▸ WHAT THIS TASK INVOLVES
Of the entries below, restate word for word only the section that runs from the line with "else accepted s L 0 [rd b 0 1]" to the line with "L) fun o s =>", counting both ends.

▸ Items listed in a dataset
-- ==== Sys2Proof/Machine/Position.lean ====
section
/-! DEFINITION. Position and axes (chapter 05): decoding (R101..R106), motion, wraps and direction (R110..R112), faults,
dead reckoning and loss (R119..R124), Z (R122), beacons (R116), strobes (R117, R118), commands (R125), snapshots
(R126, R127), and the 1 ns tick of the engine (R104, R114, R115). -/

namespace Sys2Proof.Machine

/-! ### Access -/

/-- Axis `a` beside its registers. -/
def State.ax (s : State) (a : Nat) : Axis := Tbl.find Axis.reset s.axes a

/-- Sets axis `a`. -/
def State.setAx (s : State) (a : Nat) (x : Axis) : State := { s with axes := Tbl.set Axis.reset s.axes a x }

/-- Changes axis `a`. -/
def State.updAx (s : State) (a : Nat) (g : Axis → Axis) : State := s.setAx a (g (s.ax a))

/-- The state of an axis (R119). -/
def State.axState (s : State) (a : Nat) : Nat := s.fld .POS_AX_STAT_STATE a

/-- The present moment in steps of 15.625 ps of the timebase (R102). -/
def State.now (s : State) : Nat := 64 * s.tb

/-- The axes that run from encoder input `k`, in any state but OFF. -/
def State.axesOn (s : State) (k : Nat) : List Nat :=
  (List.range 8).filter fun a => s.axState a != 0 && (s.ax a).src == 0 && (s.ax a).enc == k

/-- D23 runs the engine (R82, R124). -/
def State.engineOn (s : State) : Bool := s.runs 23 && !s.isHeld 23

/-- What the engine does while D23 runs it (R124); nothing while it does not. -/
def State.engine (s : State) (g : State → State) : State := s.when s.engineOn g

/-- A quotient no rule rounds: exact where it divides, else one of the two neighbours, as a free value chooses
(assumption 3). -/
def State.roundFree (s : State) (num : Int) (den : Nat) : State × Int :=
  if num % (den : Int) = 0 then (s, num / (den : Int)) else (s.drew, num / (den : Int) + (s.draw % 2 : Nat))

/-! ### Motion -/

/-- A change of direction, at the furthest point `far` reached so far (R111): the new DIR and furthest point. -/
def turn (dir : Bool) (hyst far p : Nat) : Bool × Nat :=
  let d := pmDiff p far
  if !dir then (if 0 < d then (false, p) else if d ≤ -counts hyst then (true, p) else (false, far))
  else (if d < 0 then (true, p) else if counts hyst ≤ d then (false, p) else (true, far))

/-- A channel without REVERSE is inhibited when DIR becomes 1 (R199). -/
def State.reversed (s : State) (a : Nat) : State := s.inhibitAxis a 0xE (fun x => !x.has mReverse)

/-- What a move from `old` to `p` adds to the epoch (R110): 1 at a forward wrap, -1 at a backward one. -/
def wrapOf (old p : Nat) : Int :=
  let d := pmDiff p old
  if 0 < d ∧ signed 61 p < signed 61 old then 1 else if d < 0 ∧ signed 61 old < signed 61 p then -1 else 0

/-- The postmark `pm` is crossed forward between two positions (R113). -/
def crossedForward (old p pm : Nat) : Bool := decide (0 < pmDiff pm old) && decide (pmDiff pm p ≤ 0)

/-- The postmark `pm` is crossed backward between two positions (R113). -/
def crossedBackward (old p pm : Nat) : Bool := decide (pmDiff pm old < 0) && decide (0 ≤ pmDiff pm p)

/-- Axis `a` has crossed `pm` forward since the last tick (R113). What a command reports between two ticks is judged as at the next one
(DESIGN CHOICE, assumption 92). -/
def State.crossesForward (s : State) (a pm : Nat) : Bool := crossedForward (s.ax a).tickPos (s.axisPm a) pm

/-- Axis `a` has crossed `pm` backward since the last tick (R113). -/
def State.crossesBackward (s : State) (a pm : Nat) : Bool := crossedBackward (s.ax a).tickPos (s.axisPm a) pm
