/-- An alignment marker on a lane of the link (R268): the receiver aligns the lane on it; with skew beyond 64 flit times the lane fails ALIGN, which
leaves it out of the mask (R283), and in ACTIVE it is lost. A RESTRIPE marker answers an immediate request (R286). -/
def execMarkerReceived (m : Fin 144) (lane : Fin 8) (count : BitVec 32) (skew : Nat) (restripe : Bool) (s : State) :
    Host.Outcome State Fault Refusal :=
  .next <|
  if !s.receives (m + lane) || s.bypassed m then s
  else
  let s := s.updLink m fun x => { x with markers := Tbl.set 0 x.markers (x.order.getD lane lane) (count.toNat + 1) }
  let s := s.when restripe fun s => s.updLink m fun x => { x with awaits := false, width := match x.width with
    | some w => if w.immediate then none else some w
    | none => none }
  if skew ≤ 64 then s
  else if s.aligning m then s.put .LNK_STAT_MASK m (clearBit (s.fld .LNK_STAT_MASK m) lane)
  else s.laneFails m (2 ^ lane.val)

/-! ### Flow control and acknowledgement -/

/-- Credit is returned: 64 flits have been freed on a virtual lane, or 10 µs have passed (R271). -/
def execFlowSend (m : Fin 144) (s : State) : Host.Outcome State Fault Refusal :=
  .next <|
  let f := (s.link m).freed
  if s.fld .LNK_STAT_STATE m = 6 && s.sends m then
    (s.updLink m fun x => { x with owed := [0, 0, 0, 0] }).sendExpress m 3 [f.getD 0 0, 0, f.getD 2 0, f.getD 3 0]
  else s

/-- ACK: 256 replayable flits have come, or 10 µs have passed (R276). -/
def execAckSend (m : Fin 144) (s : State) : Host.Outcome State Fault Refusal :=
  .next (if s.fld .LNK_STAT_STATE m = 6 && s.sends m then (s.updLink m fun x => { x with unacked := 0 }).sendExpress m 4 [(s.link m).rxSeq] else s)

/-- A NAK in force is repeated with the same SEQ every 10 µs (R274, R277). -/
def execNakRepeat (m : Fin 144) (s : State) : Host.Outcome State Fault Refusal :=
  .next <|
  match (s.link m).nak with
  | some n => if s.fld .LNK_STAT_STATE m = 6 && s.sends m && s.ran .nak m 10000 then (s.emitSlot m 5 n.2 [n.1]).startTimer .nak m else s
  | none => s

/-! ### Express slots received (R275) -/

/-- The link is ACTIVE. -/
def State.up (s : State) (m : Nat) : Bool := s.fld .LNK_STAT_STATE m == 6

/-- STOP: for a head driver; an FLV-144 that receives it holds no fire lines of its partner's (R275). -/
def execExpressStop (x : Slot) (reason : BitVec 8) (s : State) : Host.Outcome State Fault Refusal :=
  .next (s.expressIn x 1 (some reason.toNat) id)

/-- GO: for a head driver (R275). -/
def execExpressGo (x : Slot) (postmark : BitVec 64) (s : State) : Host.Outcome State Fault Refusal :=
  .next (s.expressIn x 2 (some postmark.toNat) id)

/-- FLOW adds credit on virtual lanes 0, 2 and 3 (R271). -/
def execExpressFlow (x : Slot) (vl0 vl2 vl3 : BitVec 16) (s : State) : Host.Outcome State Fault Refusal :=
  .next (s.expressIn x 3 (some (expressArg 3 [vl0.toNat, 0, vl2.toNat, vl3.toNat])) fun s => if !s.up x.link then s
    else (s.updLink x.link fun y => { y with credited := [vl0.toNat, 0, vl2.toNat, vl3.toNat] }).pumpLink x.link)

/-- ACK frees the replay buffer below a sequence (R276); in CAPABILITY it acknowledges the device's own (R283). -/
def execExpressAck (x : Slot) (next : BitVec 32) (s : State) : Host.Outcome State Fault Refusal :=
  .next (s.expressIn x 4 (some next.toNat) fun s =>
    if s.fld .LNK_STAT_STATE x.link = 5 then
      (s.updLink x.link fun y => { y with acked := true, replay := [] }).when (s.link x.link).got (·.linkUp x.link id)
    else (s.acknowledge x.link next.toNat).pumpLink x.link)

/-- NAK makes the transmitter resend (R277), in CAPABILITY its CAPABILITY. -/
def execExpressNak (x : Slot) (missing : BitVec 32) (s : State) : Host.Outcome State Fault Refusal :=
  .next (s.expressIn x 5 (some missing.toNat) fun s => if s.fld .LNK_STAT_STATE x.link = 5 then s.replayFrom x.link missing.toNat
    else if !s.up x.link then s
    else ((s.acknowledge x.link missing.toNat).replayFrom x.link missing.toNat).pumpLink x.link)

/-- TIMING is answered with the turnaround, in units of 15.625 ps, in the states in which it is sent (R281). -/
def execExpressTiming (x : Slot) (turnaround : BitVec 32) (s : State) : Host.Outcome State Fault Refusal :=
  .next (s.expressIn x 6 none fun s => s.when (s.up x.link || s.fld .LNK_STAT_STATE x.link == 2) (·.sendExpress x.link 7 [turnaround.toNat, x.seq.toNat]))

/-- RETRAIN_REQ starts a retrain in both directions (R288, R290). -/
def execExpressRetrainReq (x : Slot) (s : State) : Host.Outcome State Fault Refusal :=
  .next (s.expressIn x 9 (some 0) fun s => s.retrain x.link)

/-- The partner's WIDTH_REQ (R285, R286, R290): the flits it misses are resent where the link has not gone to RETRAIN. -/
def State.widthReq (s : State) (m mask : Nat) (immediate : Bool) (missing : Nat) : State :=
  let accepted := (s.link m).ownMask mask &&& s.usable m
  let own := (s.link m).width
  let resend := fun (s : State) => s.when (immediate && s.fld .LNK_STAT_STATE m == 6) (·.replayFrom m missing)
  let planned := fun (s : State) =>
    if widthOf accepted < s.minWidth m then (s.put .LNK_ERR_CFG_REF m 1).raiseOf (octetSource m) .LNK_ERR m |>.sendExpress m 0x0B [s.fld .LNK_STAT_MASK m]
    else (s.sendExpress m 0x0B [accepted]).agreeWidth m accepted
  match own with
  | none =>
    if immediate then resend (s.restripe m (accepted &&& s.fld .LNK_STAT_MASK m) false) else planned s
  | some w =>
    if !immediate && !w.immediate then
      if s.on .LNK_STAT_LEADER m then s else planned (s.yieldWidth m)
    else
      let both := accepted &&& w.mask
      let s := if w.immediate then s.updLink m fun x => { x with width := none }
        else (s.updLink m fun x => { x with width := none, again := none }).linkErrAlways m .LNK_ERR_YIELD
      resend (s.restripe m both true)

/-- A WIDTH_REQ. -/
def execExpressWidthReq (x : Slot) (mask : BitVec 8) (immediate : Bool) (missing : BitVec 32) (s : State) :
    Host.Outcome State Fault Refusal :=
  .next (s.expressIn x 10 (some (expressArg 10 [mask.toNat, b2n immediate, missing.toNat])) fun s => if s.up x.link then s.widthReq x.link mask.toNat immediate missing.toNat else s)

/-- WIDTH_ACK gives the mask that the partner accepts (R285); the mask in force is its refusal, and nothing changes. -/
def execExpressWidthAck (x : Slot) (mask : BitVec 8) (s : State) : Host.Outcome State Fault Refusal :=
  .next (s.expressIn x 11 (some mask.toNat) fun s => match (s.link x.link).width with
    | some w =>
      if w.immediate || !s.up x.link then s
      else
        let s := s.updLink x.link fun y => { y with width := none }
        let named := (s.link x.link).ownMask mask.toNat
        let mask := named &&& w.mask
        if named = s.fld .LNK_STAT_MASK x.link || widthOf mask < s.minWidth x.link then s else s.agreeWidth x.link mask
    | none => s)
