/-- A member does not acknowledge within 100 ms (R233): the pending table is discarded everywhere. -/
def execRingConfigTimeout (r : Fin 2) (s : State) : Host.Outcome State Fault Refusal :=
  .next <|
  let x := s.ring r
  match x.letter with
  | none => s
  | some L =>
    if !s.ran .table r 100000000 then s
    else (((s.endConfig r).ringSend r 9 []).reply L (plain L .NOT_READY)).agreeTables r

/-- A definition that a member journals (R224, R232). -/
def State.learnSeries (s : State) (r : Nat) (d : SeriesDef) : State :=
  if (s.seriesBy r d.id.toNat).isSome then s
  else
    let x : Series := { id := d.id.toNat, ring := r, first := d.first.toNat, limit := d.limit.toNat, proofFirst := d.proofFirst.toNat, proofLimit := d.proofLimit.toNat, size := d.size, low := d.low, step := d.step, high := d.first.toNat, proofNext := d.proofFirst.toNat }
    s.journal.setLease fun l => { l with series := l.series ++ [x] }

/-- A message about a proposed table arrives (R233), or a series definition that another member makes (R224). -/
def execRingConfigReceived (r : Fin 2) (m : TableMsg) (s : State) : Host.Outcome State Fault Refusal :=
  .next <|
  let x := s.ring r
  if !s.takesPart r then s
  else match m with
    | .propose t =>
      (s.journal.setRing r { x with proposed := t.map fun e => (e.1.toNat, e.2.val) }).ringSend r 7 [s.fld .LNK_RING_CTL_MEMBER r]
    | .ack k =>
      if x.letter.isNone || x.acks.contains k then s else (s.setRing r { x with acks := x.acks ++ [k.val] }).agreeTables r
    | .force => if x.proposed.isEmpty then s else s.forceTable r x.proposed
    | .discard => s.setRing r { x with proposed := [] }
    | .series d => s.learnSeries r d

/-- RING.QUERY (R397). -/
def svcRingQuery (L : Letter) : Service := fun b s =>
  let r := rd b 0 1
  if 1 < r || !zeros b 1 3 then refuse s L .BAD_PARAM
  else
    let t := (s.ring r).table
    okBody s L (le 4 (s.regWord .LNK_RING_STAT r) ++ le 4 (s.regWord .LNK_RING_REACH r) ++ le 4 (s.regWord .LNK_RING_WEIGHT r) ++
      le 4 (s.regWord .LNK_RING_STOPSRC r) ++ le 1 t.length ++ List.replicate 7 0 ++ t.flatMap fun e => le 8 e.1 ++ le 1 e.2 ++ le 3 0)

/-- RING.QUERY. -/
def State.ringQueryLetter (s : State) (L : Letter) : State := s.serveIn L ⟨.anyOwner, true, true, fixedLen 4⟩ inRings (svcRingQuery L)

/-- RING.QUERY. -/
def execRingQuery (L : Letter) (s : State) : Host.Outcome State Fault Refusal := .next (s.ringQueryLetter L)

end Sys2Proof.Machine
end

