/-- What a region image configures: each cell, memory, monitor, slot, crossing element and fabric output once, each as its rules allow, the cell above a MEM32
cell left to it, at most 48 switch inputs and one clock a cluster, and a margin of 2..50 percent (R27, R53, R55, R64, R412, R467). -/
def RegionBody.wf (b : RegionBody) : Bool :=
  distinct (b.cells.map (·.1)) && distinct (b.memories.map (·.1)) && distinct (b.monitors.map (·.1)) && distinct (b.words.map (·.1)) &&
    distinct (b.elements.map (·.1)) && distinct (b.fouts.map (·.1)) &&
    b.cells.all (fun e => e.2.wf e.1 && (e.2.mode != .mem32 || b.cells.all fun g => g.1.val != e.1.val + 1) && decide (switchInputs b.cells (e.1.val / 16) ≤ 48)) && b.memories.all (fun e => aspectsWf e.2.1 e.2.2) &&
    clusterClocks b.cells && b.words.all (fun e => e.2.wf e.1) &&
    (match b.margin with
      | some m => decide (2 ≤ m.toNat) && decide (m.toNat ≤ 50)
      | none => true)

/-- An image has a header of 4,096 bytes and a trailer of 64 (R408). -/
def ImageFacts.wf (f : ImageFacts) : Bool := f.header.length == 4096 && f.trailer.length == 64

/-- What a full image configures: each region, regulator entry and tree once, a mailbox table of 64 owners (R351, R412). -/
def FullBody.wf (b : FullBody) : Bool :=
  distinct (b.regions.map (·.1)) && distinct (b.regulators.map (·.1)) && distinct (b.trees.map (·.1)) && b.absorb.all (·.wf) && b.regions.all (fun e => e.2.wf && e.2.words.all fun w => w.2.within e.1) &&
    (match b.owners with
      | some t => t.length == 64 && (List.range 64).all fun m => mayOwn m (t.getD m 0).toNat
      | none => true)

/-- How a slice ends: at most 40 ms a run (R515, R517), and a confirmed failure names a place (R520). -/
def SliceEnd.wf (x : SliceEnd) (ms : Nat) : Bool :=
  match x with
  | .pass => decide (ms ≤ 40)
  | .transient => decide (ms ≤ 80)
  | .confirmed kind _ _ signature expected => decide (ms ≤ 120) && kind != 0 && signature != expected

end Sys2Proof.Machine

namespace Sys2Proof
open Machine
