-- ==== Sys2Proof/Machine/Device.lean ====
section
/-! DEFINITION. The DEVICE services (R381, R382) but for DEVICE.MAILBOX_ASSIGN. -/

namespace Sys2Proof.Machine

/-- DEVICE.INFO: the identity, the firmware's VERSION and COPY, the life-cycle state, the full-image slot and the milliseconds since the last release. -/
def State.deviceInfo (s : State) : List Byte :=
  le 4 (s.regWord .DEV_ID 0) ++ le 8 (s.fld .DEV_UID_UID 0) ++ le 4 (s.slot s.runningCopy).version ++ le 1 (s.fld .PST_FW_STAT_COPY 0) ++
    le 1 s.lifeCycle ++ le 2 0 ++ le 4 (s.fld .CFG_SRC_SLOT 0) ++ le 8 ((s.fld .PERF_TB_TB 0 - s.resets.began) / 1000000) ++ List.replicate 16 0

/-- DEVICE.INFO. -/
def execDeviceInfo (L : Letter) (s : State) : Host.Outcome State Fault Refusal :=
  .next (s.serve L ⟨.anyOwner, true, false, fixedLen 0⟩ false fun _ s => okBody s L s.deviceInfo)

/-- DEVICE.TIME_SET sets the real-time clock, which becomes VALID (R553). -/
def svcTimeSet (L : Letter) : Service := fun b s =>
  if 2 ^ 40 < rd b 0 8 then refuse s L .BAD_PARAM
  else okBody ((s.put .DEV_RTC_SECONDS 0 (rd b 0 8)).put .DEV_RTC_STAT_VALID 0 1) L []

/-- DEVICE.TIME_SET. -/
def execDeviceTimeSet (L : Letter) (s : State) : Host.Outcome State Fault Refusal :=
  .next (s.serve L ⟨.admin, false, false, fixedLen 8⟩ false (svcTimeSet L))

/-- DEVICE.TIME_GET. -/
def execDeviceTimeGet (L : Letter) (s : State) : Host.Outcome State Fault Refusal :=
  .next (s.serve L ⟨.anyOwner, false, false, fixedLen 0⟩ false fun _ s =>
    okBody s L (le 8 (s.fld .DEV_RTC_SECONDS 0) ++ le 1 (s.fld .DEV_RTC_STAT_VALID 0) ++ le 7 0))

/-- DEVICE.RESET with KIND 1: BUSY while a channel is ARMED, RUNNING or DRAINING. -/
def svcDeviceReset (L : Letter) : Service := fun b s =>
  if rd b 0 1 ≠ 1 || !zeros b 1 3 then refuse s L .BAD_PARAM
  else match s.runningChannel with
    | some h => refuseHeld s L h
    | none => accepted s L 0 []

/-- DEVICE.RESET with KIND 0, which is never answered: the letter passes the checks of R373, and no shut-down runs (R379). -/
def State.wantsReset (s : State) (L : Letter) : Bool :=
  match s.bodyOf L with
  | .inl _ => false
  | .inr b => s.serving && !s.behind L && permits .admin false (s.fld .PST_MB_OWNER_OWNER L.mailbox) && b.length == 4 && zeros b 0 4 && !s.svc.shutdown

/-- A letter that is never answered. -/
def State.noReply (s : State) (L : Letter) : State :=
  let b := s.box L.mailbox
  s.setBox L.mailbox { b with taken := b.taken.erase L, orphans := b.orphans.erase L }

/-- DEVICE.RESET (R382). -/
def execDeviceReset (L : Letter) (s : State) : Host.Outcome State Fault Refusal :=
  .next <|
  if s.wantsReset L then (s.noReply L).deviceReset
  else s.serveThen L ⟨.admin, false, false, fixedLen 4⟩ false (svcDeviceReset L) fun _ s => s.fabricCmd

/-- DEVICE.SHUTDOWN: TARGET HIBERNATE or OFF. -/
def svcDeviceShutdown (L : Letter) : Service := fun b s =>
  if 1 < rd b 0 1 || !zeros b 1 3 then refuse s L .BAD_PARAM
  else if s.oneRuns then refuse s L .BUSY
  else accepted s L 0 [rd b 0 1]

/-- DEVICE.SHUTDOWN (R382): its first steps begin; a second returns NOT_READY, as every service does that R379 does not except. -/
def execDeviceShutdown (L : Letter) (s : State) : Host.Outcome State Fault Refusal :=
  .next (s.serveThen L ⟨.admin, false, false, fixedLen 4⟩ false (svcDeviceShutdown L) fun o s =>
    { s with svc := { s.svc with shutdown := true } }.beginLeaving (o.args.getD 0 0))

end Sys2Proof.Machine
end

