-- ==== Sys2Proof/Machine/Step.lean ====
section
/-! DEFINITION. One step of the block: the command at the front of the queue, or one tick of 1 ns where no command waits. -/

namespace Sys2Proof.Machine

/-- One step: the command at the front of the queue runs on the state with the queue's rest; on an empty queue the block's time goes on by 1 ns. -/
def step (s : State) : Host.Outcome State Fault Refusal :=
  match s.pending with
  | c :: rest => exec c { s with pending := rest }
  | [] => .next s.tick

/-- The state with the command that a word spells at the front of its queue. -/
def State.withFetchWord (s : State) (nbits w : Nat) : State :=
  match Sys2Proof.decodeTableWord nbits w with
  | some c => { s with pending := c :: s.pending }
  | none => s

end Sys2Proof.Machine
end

▸ RESULT OF THE EXERCISE
  else accepted s L 0 [rd b 0 1]

/-- DEVICE.SHUTDOWN (R382): its first steps begin; a second returns NOT_READY, as every service does that R379 does not except. -/
def execDeviceShutdown (L : Letter) (s : State) : Host.Outcome State Fault Refusal :=
  .next (s.serveThen L ⟨.admin, false, false, fixedLen 4⟩ false (svcDeviceShutdown L) fun o s =>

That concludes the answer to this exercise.